Work task. Please retype the records below exactly, from the first line down to and including the line with "let ts := (upto".

Task material.
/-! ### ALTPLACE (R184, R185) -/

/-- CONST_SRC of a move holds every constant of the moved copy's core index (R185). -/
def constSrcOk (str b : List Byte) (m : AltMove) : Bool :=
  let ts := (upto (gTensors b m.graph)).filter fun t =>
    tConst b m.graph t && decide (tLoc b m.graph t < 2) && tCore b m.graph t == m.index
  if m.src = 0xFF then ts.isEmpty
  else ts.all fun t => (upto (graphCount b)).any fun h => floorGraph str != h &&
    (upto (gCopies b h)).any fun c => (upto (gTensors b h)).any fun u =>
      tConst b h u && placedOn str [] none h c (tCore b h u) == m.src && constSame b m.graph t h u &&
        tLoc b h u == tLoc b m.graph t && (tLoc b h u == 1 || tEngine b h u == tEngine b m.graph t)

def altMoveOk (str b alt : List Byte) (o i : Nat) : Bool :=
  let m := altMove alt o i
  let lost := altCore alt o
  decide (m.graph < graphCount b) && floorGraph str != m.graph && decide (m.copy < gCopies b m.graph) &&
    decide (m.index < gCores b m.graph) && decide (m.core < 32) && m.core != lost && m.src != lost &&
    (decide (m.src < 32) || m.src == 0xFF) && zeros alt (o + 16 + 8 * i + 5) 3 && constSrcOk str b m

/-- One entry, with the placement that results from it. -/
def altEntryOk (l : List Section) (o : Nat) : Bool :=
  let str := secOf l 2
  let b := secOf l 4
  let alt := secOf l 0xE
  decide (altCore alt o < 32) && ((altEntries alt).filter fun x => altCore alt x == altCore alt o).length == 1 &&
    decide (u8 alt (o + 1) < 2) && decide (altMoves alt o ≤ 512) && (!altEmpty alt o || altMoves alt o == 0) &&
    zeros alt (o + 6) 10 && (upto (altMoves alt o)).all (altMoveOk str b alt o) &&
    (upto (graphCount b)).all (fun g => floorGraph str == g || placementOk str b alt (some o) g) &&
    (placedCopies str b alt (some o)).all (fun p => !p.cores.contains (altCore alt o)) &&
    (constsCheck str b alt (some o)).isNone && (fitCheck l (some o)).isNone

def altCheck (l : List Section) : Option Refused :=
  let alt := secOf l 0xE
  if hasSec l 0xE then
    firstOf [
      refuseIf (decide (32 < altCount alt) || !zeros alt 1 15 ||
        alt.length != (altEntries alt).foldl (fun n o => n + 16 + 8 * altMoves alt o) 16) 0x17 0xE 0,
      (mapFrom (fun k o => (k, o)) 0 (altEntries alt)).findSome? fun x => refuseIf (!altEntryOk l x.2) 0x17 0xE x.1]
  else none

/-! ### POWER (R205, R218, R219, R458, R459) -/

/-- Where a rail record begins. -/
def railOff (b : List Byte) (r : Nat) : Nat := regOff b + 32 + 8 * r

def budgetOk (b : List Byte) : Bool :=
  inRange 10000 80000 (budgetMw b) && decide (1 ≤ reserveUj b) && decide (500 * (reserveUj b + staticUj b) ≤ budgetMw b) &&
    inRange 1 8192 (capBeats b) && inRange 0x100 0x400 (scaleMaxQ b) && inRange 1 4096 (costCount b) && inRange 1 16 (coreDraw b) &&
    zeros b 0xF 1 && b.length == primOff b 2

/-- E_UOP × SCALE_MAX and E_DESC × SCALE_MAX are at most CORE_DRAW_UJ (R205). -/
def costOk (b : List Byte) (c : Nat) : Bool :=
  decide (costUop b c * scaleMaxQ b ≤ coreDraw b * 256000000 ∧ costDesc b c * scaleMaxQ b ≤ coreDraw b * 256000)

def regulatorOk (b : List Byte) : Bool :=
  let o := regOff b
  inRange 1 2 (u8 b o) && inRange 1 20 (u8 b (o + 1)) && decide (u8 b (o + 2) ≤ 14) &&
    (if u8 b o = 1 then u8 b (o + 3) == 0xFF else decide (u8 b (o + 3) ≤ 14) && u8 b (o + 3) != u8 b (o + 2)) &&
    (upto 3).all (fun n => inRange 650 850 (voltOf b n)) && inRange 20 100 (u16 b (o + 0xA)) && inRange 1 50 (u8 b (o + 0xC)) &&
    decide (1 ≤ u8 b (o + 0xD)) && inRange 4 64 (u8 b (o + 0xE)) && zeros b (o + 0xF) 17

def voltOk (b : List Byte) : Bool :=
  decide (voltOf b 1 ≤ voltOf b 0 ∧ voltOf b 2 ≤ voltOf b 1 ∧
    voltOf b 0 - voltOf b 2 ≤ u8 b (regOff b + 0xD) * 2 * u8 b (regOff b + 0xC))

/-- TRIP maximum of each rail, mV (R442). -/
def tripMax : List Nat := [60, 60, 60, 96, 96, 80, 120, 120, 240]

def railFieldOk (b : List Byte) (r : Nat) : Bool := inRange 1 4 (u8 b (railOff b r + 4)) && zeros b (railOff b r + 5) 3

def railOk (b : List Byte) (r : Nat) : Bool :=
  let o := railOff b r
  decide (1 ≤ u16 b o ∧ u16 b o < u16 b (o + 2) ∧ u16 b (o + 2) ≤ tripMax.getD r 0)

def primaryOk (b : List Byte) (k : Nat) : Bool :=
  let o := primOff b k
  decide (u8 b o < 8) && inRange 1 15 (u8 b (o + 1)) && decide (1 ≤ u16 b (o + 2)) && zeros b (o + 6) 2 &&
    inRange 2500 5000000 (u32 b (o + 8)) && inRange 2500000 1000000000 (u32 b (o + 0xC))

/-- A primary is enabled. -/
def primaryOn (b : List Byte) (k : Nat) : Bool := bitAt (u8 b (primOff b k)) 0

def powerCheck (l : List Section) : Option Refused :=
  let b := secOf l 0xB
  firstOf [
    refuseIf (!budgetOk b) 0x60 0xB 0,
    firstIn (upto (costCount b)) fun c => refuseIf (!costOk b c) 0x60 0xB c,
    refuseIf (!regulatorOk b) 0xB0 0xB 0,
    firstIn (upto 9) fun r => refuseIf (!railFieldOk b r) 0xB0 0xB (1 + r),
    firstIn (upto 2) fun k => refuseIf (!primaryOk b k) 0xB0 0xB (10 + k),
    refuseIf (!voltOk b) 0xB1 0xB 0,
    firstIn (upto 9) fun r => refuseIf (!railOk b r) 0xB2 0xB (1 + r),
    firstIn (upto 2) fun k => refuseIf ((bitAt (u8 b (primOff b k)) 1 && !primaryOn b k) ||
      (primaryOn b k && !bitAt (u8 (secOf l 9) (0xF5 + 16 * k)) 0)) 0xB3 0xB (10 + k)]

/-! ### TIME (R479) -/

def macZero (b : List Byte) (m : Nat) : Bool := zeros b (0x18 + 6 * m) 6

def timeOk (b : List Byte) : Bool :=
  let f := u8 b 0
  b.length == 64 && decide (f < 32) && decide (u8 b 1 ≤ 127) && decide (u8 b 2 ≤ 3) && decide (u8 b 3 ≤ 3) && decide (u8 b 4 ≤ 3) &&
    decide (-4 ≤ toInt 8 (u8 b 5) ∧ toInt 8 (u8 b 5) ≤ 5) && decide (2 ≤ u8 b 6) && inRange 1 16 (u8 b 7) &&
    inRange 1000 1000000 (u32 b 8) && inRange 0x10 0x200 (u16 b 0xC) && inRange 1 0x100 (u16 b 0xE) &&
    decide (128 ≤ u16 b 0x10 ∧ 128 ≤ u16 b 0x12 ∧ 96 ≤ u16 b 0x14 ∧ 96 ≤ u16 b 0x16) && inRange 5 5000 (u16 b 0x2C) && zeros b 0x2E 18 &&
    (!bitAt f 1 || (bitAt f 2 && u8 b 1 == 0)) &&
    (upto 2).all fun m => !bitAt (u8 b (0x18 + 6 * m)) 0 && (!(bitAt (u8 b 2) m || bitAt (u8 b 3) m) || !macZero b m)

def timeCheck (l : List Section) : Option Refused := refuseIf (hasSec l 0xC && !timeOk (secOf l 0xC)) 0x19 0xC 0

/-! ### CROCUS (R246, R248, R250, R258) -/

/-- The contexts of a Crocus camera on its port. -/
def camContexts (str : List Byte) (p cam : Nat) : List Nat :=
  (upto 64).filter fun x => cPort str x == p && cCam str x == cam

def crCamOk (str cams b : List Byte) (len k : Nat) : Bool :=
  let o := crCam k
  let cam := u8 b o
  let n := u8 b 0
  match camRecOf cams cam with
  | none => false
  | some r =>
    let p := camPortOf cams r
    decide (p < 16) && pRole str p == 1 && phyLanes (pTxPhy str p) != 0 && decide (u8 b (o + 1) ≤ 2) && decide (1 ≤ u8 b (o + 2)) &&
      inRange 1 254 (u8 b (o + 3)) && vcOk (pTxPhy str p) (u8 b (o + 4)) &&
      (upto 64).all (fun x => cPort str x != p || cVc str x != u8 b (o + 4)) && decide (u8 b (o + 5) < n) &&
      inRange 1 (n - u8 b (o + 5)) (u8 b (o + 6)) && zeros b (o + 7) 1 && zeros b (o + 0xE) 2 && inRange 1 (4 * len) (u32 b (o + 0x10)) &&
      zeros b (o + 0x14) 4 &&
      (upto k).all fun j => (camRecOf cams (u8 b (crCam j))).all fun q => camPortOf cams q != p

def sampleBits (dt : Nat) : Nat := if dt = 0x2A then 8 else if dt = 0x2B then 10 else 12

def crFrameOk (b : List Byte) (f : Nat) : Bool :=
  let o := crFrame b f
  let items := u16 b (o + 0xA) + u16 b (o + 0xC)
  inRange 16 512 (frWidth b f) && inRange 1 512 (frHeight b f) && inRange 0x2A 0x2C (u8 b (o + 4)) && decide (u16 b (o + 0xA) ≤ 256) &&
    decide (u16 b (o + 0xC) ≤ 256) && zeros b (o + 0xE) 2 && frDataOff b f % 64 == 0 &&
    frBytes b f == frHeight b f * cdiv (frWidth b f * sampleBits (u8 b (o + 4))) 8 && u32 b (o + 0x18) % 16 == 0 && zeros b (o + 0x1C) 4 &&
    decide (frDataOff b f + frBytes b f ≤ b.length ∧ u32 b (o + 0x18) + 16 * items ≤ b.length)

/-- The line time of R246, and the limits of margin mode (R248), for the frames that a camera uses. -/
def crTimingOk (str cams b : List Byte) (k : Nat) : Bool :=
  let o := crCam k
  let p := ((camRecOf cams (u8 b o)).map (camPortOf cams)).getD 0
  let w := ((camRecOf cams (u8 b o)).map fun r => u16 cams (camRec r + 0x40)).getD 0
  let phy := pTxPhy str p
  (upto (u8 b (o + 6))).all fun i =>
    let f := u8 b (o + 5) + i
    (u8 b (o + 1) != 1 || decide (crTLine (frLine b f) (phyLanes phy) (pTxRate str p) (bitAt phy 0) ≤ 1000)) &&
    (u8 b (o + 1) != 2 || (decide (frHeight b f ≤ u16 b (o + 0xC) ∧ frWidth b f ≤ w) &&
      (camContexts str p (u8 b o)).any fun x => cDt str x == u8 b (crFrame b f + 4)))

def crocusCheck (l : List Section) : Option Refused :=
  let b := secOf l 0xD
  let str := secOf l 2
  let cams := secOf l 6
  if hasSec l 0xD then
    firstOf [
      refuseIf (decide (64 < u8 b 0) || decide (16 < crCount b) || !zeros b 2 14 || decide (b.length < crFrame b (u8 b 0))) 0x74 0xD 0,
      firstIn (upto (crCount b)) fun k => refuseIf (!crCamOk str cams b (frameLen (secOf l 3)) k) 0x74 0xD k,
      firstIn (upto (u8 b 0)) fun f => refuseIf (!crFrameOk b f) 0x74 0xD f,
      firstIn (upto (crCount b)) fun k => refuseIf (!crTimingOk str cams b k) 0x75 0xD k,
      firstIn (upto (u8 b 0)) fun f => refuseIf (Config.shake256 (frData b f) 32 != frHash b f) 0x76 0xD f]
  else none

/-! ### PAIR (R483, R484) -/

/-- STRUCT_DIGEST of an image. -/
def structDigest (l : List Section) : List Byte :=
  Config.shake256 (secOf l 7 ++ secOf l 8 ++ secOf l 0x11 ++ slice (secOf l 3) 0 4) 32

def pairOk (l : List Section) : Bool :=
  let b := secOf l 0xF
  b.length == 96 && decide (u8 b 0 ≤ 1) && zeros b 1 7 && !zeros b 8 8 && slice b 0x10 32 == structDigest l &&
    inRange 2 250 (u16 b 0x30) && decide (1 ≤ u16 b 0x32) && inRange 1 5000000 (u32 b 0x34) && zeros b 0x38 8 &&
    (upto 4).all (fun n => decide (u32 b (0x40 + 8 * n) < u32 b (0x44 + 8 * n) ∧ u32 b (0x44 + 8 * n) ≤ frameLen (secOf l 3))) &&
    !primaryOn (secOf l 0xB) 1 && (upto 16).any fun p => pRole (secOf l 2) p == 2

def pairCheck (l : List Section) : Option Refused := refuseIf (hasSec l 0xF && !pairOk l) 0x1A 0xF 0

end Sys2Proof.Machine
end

Solution below.
/-! ### ALTPLACE (R184, R185) -/

/-- CONST_SRC of a move holds every constant of the moved copy's core index (R185). -/
def constSrcOk (str b : List Byte) (m : AltMove) : Bool :=
  let ts := (upto (gTensors b m.graph)).filter fun t =>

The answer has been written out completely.